### INSTRUCTIONS FOR THE TASK
From the entries, copy every line that carries the string "unfold".
[[ SOURCE RECORDS, beginning ]]
/-- 30_encoding R100: the legal command words of each mnemonic, 54 in all, and every other word
illegal. -/
def Obligations.LegalWordTable : Prop :=
  ∀ w : Word,
    (decodeWord w = .ok .popcnt8 ↔ w = 0x01) ∧
    (decodeWord w = .ok .popcnt64 ↔ w = 0x11) ∧
    ((∃ u, decodeWord w = .ok (.distB u)) ↔
      w ∈ [0x02, 0x22, 0x42, 0x62, 0x82, 0xA2, 0xC2]) ∧
    ((∃ u, decodeWord w = .ok (.distQ u)) ↔
      w ∈ [0x12, 0x32, 0x52, 0x72, 0x92, 0xB2, 0xD2]) ∧
    ((∃ u, decodeWord w = .ok (.dist32B u)) ↔
      w ∈ [0x03, 0x23, 0x43, 0x63, 0x83, 0xA3, 0xC3, 0xE3]) ∧
    ((∃ u, decodeWord w = .ok (.dist4Q u)) ↔
      w ∈ [0x14, 0x34, 0x54, 0x74, 0x94, 0xB4, 0xD4, 0xF4]) ∧
    ((∃ u, decodeWord w = .ok (.dist8Q u)) ↔
      w ∈ [0x15, 0x35, 0x55, 0x75, 0x95, 0xB5, 0xD5, 0xF5]) ∧
    ((∃ u, decodeWord w = .ok (.distB2Q u)) ↔
      w ∈ [0x06, 0x26, 0x46, 0x66, 0x86, 0xA6, 0xC6]) ∧
    ((∃ u, decodeWord w = .ok (.toWords u)) ↔
      w ∈ [0x07, 0x27, 0x47, 0x67, 0x87, 0xA7, 0xC7]) ∧
    (IllegalWord w ∨ ∃ i, decodeWord w = .ok i) ∧
    (Instr.legal.map encode).Nodup ∧ (Instr.legal.map encode).length = 54 ∧
    (w ∈ Instr.legal.map encode ↔ ¬ IllegalWord w)

/-- 30_encoding R101: the illegal words are those of the classes (a) to (f), read off the bits of the
word. -/
def Obligations.IllegalWordClasses : Prop :=
  ∀ w : Word,
    let rsv := w.toNat / 2 ^ 8
    let u := w.toNat / 2 ^ 5 % 2 ^ 3
    let quad := w.toNat / 2 ^ 4 % 2
    let op := w.toNat % 2 ^ 4
    IllegalWord w ↔
      rsv ≠ 0 ∨ op = 0 ∨ 8 ≤ op ∨ (op = 1 ∧ u ≠ 0) ∨ ((op = 2 ∨ op = 6 ∨ op = 7) ∧ u = 7) ∨
        ((op = 3 ∨ op = 6 ∨ op = 7) ∧ quad = 1) ∨ ((op = 4 ∨ op = 5) ∧ quad = 0)

/-- 30_encoding R100, R103: words of the table, one of each mnemonic, and the assembler examples. -/
def Obligations.TableWordsDecode : Prop :=
  decodeTableWord 64 0x01 = some .popcnt8 ∧ decodeTableWord 64 0x11 = some .popcnt64 ∧
    decodeTableWord 64 0xA2 = some (.distB .k8) ∧ decodeTableWord 64 0x72 = some (.distQ .k4) ∧
    decodeTableWord 64 0xE3 = some (.dist32B .full) ∧ decodeTableWord 64 0x94 = some (.dist4Q .k6) ∧
    decodeTableWord 64 0xD5 = some (.dist8Q .k16) ∧ decodeTableWord 64 0x46 = some (.distB2Q .k3) ∧
    decodeTableWord 64 0x27 = some (.toWords .k2) ∧
    decodeTableWord 64 0xE2 = none ∧ decodeTableWord 64 0x8000000000000011 = none ∧
    assemble "DIST.Q/4" = some 0x72 ∧ assemble "DIST32B/full" = some 0xE3 ∧
    assemble "DIST.Q" = some 0x12

/-! ### A step of an agent (10_state, 20_memory) -/

/-- 10_state R40, R41: when the Engine has the move and CMD decodes to a command, the step is that
command's completion, with the turn used up (the list of turns is the model's, log 2). -/
def Obligations.StepRunsTheCommand : Prop :=
  ∀ (s : State) (rest : List Agent) (i : Instr),
    EngineMoves s rest → decodeWord s.cmd = .ok i → step s = exec i { s with turns := rest }

/-- 60_exceptions R215: when the Engine has the move and CMD decodes to nothing, the step is a
completion with ILLEGAL_COMMAND and EOPND = 0, whatever the operands hold; and no command raises it. -/
def Obligations.IllegalCommandCompletes : Prop :=
  (∀ (s : State) (rest : List Agent), EngineMoves s rest → s.inputHazard = false →
    IllegalWord s.cmd →
    Answers (step s) (Raised { s with turns := rest } .illegalCommand .a)) ∧
  ∀ (i : Instr) (s : State), s.inputHazard = false →
    Answers (exec i s) fun t => t.err ≠ .illegalCommand
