-- ==== Sys2Proof/Laws/Ops.lean ====
section
/-!
SUPPORT. What each shared operation can do, said once: the completion of every command, the host's
transactions, and the moves of a step.
-/

namespace Sys2Proof.Machine

/-- The case of Outcome of a command (10_state R41). -/
def verdictOf (s : State) : Instr → Verdict
  | .popcnt8 => succeed (popcount 8 s.operand) []
  | .popcnt64 => succeed (popcount 64 s.operand) []
  | .distB _ => distVerdict .byte s
  | .distQ _ => distVerdict .quad s
  | .dist32B _ => succeed (distance .byte s.aByte s.bByte 32) []
  | .dist4Q _ => succeed (distance .quad s.aByte s.bByte 4) []
  | .dist8Q _ => succeed (distance .quad s.aByte s.bByte 8) []
  | .distB2Q _ => bridgeVerdict s
  | .toWords _ => convertVerdict s

/-- Every command is one completion with its verdict. -/
theorem exec_eq_finish (i : Instr) (s : State) :
    exec i s = finish (isToWords i) (verdictOf s i) s := by
  cases i <;> rfl

theorem finish_of_quiet (c : Bool) (v : Verdict) (s : State) (h : s.inputHazard = false) :
    finish c v s = .next (s.complete v) := by
  simp [finish, h]

theorem finish_of_hazard (c : Bool) (v : Verdict) (s : State) (h : s.inputHazard = true) :
    finish c v s = .next (s.completeUnspecified c) := by
  simp [finish, h]

theorem exec_of_quiet (i : Instr) (s : State) (h : s.inputHazard = false) :
    exec i s = .next (s.complete (verdictOf s i)) := by
  rw [exec_eq_finish, finish_of_quiet _ _ _ h]

theorem exec_of_hazard (i : Instr) (s : State) (h : s.inputHazard = true) :
    exec i s = .next (s.completeUnspecified (isToWords i)) := by
  rw [exec_eq_finish, finish_of_hazard _ _ _ h]

theorem complete_keeps (s : State) (v : Verdict) : CompletionKeeps s (s.complete v) :=
  ⟨rfl, rfl, rfl, rfl, rfl, rfl, rfl, rfl, rfl, rfl, rfl, rfl, rfl⟩

theorem completeUnspecified_keeps (s : State) (c : Bool) :
    CompletionKeeps s (s.completeUnspecified c) :=
  ⟨rfl, rfl, rfl, rfl, rfl, rfl, rfl, rfl, rfl, rfl, rfl, rfl, rfl⟩

theorem completed_complete (s : State) (v : Verdict) :
    Completed s (s.complete v) v.err v.eopnd v.res :=
  ⟨rfl, rfl, rfl, rfl, rfl, complete_keeps s v⟩

/-- The verdicts of the variable-length distance (41_distance_variable R146, R147). -/
theorem distVerdict_cases (w : Width) (s : State) :
    (capacity w s < s.la ∧ distVerdict w s = raise .capacity .a) ∨
    (s.la ≤ capacity w s ∧ capacity w s < s.lb ∧ distVerdict w s = raise .capacity .b) ∨
    (s.la ≤ capacity w s ∧ s.lb ≤ capacity w s ∧ s.la ≠ s.lb ∧
      distVerdict w s = raise .lengthMismatch .a) ∨
    (s.la ≤ capacity w s ∧ s.la = s.lb ∧
      distVerdict w s = succeed (distance w s.aByte s.bByte s.la) []) := by
  unfold distVerdict
  split
  · exact .inl ⟨by omega, rfl⟩
  · split
    · exact .inr (.inl ⟨by omega, by omega, rfl⟩)
    · split
      · exact .inr (.inr (.inl ⟨by omega, by omega, by assumption, rfl⟩))
      · exact .inr (.inr (.inr ⟨by omega, by omega, rfl⟩))

/-- The verdicts of the bridged distance (43_width_conversion R193). -/
theorem bridgeVerdict_cases (s : State) :
    (s.cfg.maxBytes < s.la ∧ bridgeVerdict s = raise .capacity .a) ∨
    (s.la ≤ s.cfg.maxBytes ∧ s.cfg.maxBytes < s.lb ∧ bridgeVerdict s = raise .capacity .b) ∨
    (s.la ≤ s.cfg.maxBytes ∧ s.lb ≤ s.cfg.maxBytes ∧ s.la % 8 ≠ 0 ∧
      bridgeVerdict s = raise .invalidLength .a) ∨
    (s.la ≤ s.cfg.maxBytes ∧ s.lb ≤ s.cfg.maxBytes ∧ s.la % 8 = 0 ∧ s.lb % 8 ≠ 0 ∧
      bridgeVerdict s = raise .invalidLength .b) ∨
    (s.la ≤ s.cfg.maxBytes ∧ s.lb ≤ s.cfg.maxBytes ∧ s.la % 8 = 0 ∧ s.lb % 8 = 0 ∧ s.la ≠ s.lb ∧
      bridgeVerdict s = raise .lengthMismatch .a) ∨
    (s.la ≤ s.cfg.maxBytes ∧ s.la % 8 = 0 ∧ s.la = s.lb ∧
      bridgeVerdict s = succeed (distance .quad s.aByte s.bByte (s.la / 8)) []) := by
  simp only [← bridge_eq_distance]
  unfold bridgeVerdict
  split
  · exact .inl ⟨by omega, rfl⟩
  · split
    · exact .inr (.inl ⟨by omega, by omega, rfl⟩)
    · split
      · exact .inr (.inr (.inl ⟨by omega, by omega, by omega, rfl⟩))
      · split
        · exact .inr (.inr (.inr (.inl ⟨by omega, by omega, by omega, by omega, rfl⟩)))
        · split
          · exact .inr (.inr (.inr (.inr (.inl
              ⟨by omega, by omega, by omega, by omega, by omega, rfl⟩))))
          · exact .inr (.inr (.inr (.inr (.inr ⟨by omega, by omega, by omega, rfl⟩))))

/-- The verdicts of the conversion (43_width_conversion R192). -/
theorem convertVerdict_cases (s : State) :
    (s.cfg.maxBytes < s.la ∧ convertVerdict s = raise .capacity .a) ∨
    (s.la ≤ s.cfg.maxBytes ∧ s.la % 8 ≠ 0 ∧ convertVerdict s = raise .invalidLength .a) ∨
    (s.la ≤ s.cfg.maxBytes ∧ s.la % 8 = 0 ∧
      convertVerdict s = succeed (s.la / 8) (wordWrites s.aByte (s.la / 8))) := by
  unfold convertVerdict
  split
  · exact .inl ⟨by omega, rfl⟩
  · split
    · exact .inr (.inl ⟨by omega, by omega, rfl⟩)
    · exact .inr (.inr ⟨by omega, by omega, rfl⟩)

/-- Only the conversion's verdict writes W_RAM (10_state R41). -/
theorem verdictOf_wr (s : State) (i : Instr) (h : isToWords i = false) : (verdictOf s i).wr = [] := by
  cases i with
  | popcnt8 => rfl
  | popcnt64 => rfl
  | distB u =>
    rcases distVerdict_cases .byte s with h | h | h | h <;> simp [verdictOf, h, raise, succeed]
  | distQ u =>
    rcases distVerdict_cases .quad s with h | h | h | h <;> simp [verdictOf, h, raise, succeed]
  | dist32B u => rfl
  | dist4Q u => rfl
  | dist8Q u => rfl
  | distB2Q u =>
    rcases bridgeVerdict_cases s with h | h | h | h | h | h <;>
      simp [verdictOf, h, raise, succeed]
  | toWords u => simp [isToWords] at h

/-- A completion step, of a command or of an illegal word, answers a next state: one of two. -/
theorem completion_cases (s : State) :
    ∃ c v, (c = true → ∃ u, decodeWord s.cmd = .ok (.toWords u)) ∧
      completion s = finish c v s ∧
      ((∃ i, decodeWord s.cmd = .ok i ∧ c = isToWords i ∧ v = verdictOf s i) ∨
        (∃ r, decodeWord s.cmd = .error r) ∧ c = false ∧ v = raise .illegalCommand .a) := by
  unfold completion
  cases h : decodeWord s.cmd with
  | error r => exact ⟨false, _, by simp, rfl, .inr ⟨⟨r, rfl⟩, rfl, rfl⟩⟩
  | ok i =>
    refine ⟨isToWords i, verdictOf s i, ?_, exec_eq_finish i s, .inl ⟨i, rfl, rfl, rfl⟩⟩
    intro hc
    cases i with
    | toWords u => exact ⟨u, rfl⟩
    | _ => simp [isToWords] at hc

/-- A write to a target: what it leaves alone (20_memory R63). -/
theorem writeTarget_keeps (s : State) (v : Word) (t : Target) :
    (s.writeTarget v t).cfg = s.cfg ∧ (s.writeTarget v t).result = s.result ∧
    (s.writeTarget v t).wram = s.wram ∧ (s.writeTarget v t).rst = s.rst ∧
    (s.writeTarget v t).script = s.script ∧ (s.writeTarget v t).turns = s.turns ∧
    (s.writeTarget v t).replies = s.replies ∧ (s.writeTarget v t).draws = s.draws := by
  cases t with
  | cmd => simp only [State.writeTarget]; split <;> exact ⟨rfl, rfl, rfl, rfl, rfl, rfl, rfl, rfl⟩
  | _ => exact ⟨rfl, rfl, rfl, rfl, rfl, rfl, rfl, rfl⟩

/-- A write of anything but CMD is five updates of the inputs, each of which leaves the same when made
twice (20_memory R63, R71). -/
theorem writeTarget_shape (v : Word) (T : Target) (hT : T ≠ .cmd) :
    ∃ (fa fb : BitVec 32 → BitVec 32) (fo : Word → Word) (fA fB : Memory → Memory),
      (∀ x : State, x.writeTarget v T = { x with
        lenA := fa x.lenA, lenB := fb x.lenB, operand := fo x.operand
        aram := fA x.aram, bram := fB x.bram }) ∧
      (∀ n, fa (fa n) = fa n) ∧ (∀ n, fb (fb n) = fb n) ∧ (∀ w, fo (fo w) = fo w) ∧
      (∀ m, m.wf → ∀ j, (fA (fA m)).lookup j = (fA m).lookup j) ∧
      (∀ m, m.wf → ∀ j, (fB (fB m)).lookup j = (fB m).lookup j) := by
  have hm : ∀ k (m : Memory), m.wf → ∀ j,
      ((m.writeBytes k 8 v).writeBytes k 8 v).lookup j = (m.writeBytes k 8 v).lookup j := by
    intro k m h j
    rw [Memory.lookup_writeBytes _ _ _ _ _ (Memory.writeBytes_wf _ _ _ _ h),
      Memory.lookup_writeBytes _ _ _ _ _ h]
    split <;> rfl
  have hi : ∀ m : Memory, m.wf → ∀ j, (id (id m)).lookup j = (id m).lookup j := fun _ _ _ => rfl
  cases T with
  | cmd => exact (hT rfl).elim
  | lenA =>
    exact ⟨fun _ => v.setWidth 32, id, id, id, id, fun _ => rfl, by simp, by simp, by simp, hi, hi⟩
  | lenB =>
    exact ⟨id, fun _ => v.setWidth 32, id, id, id, fun _ => rfl, by simp, by simp, by simp, hi, hi⟩
  | operand =>
    exact ⟨id, id, fun _ => v, id, id, fun _ => rfl, by simp, by simp, by simp, hi, hi⟩
  | aRam k =>
    exact ⟨id, id, id, fun m => m.writeBytes k 8 v, id, fun _ => rfl,
      by simp, by simp, by simp, hm k, hi⟩
  | bRam k =>
    exact ⟨id, id, id, id, fun m => m.writeBytes k 8 v, fun _ => rfl,
      by simp, by simp, by simp, hi, hm k⟩
  | params | status | result | wRam k =>
    exact ⟨id, id, id, id, id, fun _ => rfl, by simp, by simp, by simp, hi, hi⟩

/-- The outcomes of a host write (20_memory R63, 60_exceptions R219, 70_reset_and_hazards R245). -/
theorem hostWrite_cases (off bits : Nat) (v : Word) (s : State) :
    (target s.cfg off bits = none ∧ hostWrite off bits v s = .next (s.reply (.write true))) ∨
    (∃ t, target s.cfg off bits = some t ∧ s.busy = true ∧ t.isInput = true ∧
      s.cfg.hazardPolicy = .stop ∧ hostWrite off bits v s = .fault .inputWrittenWhileBusy) ∨
    (∃ t, target s.cfg off bits = some t ∧ s.busy = true ∧ t.isInput = true ∧
      s.cfg.hazardPolicy = .goOn ∧ hostWrite off bits v s =
        .next ({ s.writeTarget v t with inputHazard := true }.reply (.write false))) ∨
    (∃ t, target s.cfg off bits = some t ∧ ¬(s.busy = true ∧ t.isInput = true) ∧
      hostWrite off bits v s = .next ((s.writeTarget v t).reply (.write false))) := by
  unfold hostWrite
  cases h : target s.cfg off bits with
  | none => exact .inl ⟨rfl, rfl⟩
  | some t =>
    dsimp only
    split
    · next hb =>
      obtain ⟨h1, h2⟩ := Bool.and_eq_true_iff.mp hb
      cases hp : s.cfg.hazardPolicy with
      | stop => exact .inr (.inl ⟨t, rfl, h1, h2, rfl, rfl⟩)
      | goOn => exact .inr (.inr (.inl ⟨t, rfl, h1, h2, rfl, rfl⟩))
    · next hb =>
      exact .inr (.inr (.inr ⟨t, rfl, fun h => hb (Bool.and_eq_true_iff.mpr h), rfl⟩))

/-- A host read changes the replies and the draw counter alone (20_memory R71). -/
theorem hostRead_eq (off bits : Nat) (s : State) :
    ∃ x e d, hostRead off bits s = { s with replies := .read x e :: s.replies, draws := d } := by
  unfold hostRead
  split
  · exact ⟨_, _, _, rfl⟩
  · exact ⟨_, _, _, rfl⟩

/-- BUSY is bit 0 of STATUS (10_state R24). -/
theorem statusWord_busy (s : State) : s.statusWord.getLsbD 0 = s.busy := by
  unfold State.statusWord
  simp only [BitVec.getLsbD_append]
  cases s.busy <;> simp

/-- The outcomes of a host statement. -/
theorem hostStmt_cases (h : HostStmt) (s : State) :
    (∃ level, h = .rst level ∧ hostStmt h s = .next (s.driveRst level)) ∨
    (s.rst = true ∧ hostStmt h s = .refused .transactionInReset ∧ ∀ level, h ≠ .rst level) ∨
    (s.rst = false ∧ ∃ off bits v, h = .wr off bits v ∧ hostStmt h s = hostWrite off bits v s) ∨
    (s.rst = false ∧ ∃ x e d sc, (h = .poll ∨ ∃ off bits, h = .rd off bits) ∧
      hostStmt h s =
        .next { s with replies := .read x e :: s.replies, draws := d, script := sc }) := by
  cases h with
  | rst level => exact .inl ⟨level, rfl, rfl⟩
  | rd off bits =>
    by_cases hr : s.rst = true
    · exact .inr (.inl ⟨hr, by simp [hostStmt, hr], by simp⟩)
    · obtain ⟨x, e, d, hx⟩ := hostRead_eq off bits s
      refine .inr (.inr (.inr ⟨by simpa using hr, x, e, d, s.script, .inr ⟨off, bits, rfl⟩, ?_⟩))
      simp [hostStmt, hr, hx]
  | wr off bits v =>
    by_cases hr : s.rst = true
    · exact .inr (.inl ⟨hr, by simp [hostStmt, hr], by simp⟩)
    · exact .inr (.inr (.inl ⟨by simpa using hr, off, bits, v, rfl, by simp [hostStmt, hr]⟩))
  | poll =>
    by_cases hr : s.rst = true
    · exact .inr (.inl ⟨hr, by simp [hostStmt, hr], by simp⟩)
    · obtain ⟨x, e, d, hx⟩ := hostRead_eq 0x010 64 s
      refine .inr (.inr (.inr ⟨by simpa using hr, x, e, d, (hostPoll s).script, .inl rfl, ?_⟩))
      simp [hostStmt, hr, hostPoll, hx]

/-- The moves of a step (20_memory R73): the Engine's completion, the host's statement, or a move with
nothing to do. -/
theorem step_cases (s : State) :
    (∃ rest, EngineMoves s rest ∧ step s = completion { s with turns := rest }) ∨
    (∃ h after rest, HostMoves s h after rest ∧
      step s = hostStmt h { s with turns := rest, script := after }) ∨
    (∃ rest, step s = .next { s with turns := rest }) := by
  have hsc : s.script = [] ∨ ∃ h after, s.script = h :: after := by
    cases s.script with
    | nil => exact .inl rfl
    | cons h after => exact .inr ⟨h, after, rfl⟩
  unfold step nextTurn
  split
  · next ts ht =>
    by_cases hb : s.busy = true
    · exact .inl ⟨ts, ⟨hb, .inl ht⟩, by simp [engineTurn, hb]⟩
    · exact .inr (.inr ⟨ts, by simp [engineTurn, hb]⟩)
  · next ts ht =>
    rcases hsc with hs | ⟨h, after, hs⟩
    · exact .inr (.inr ⟨ts, by simp [hostTurn, hs]⟩)
    · exact .inr (.inl ⟨h, after, ts, ⟨hs, .inl ht⟩, by simp [hostTurn, hs]⟩)
  · next ht =>
    have e : ({ s with turns := [] } : State) = s := by rw [← ht]
    by_cases hb : s.busy = true
    · exact .inl ⟨[], ⟨hb, .inr ⟨ht, rfl⟩⟩, by rw [e]; simp [engineTurn, hb]⟩
    · rcases hsc with hs | ⟨h, after, hs⟩
      · exact .inr (.inr ⟨[], by rw [e]; simp [hostTurn, hs, hb]⟩)
      · exact .inr (.inl ⟨h, after, [], ⟨hs, .inr ⟨ht, rfl, by simpa using hb⟩⟩, by
          simp [hostTurn, hs, hb, ← ht]⟩)

end Sys2Proof.Machine
end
[[ SOURCE RECORDS, end ]]
### ANSWER SPACE
  unfold distVerdict
  unfold bridgeVerdict
  unfold convertVerdict
  unfold completion
  unfold hostWrite
  unfold hostRead
  unfold State.statusWord
  unfold step nextTurn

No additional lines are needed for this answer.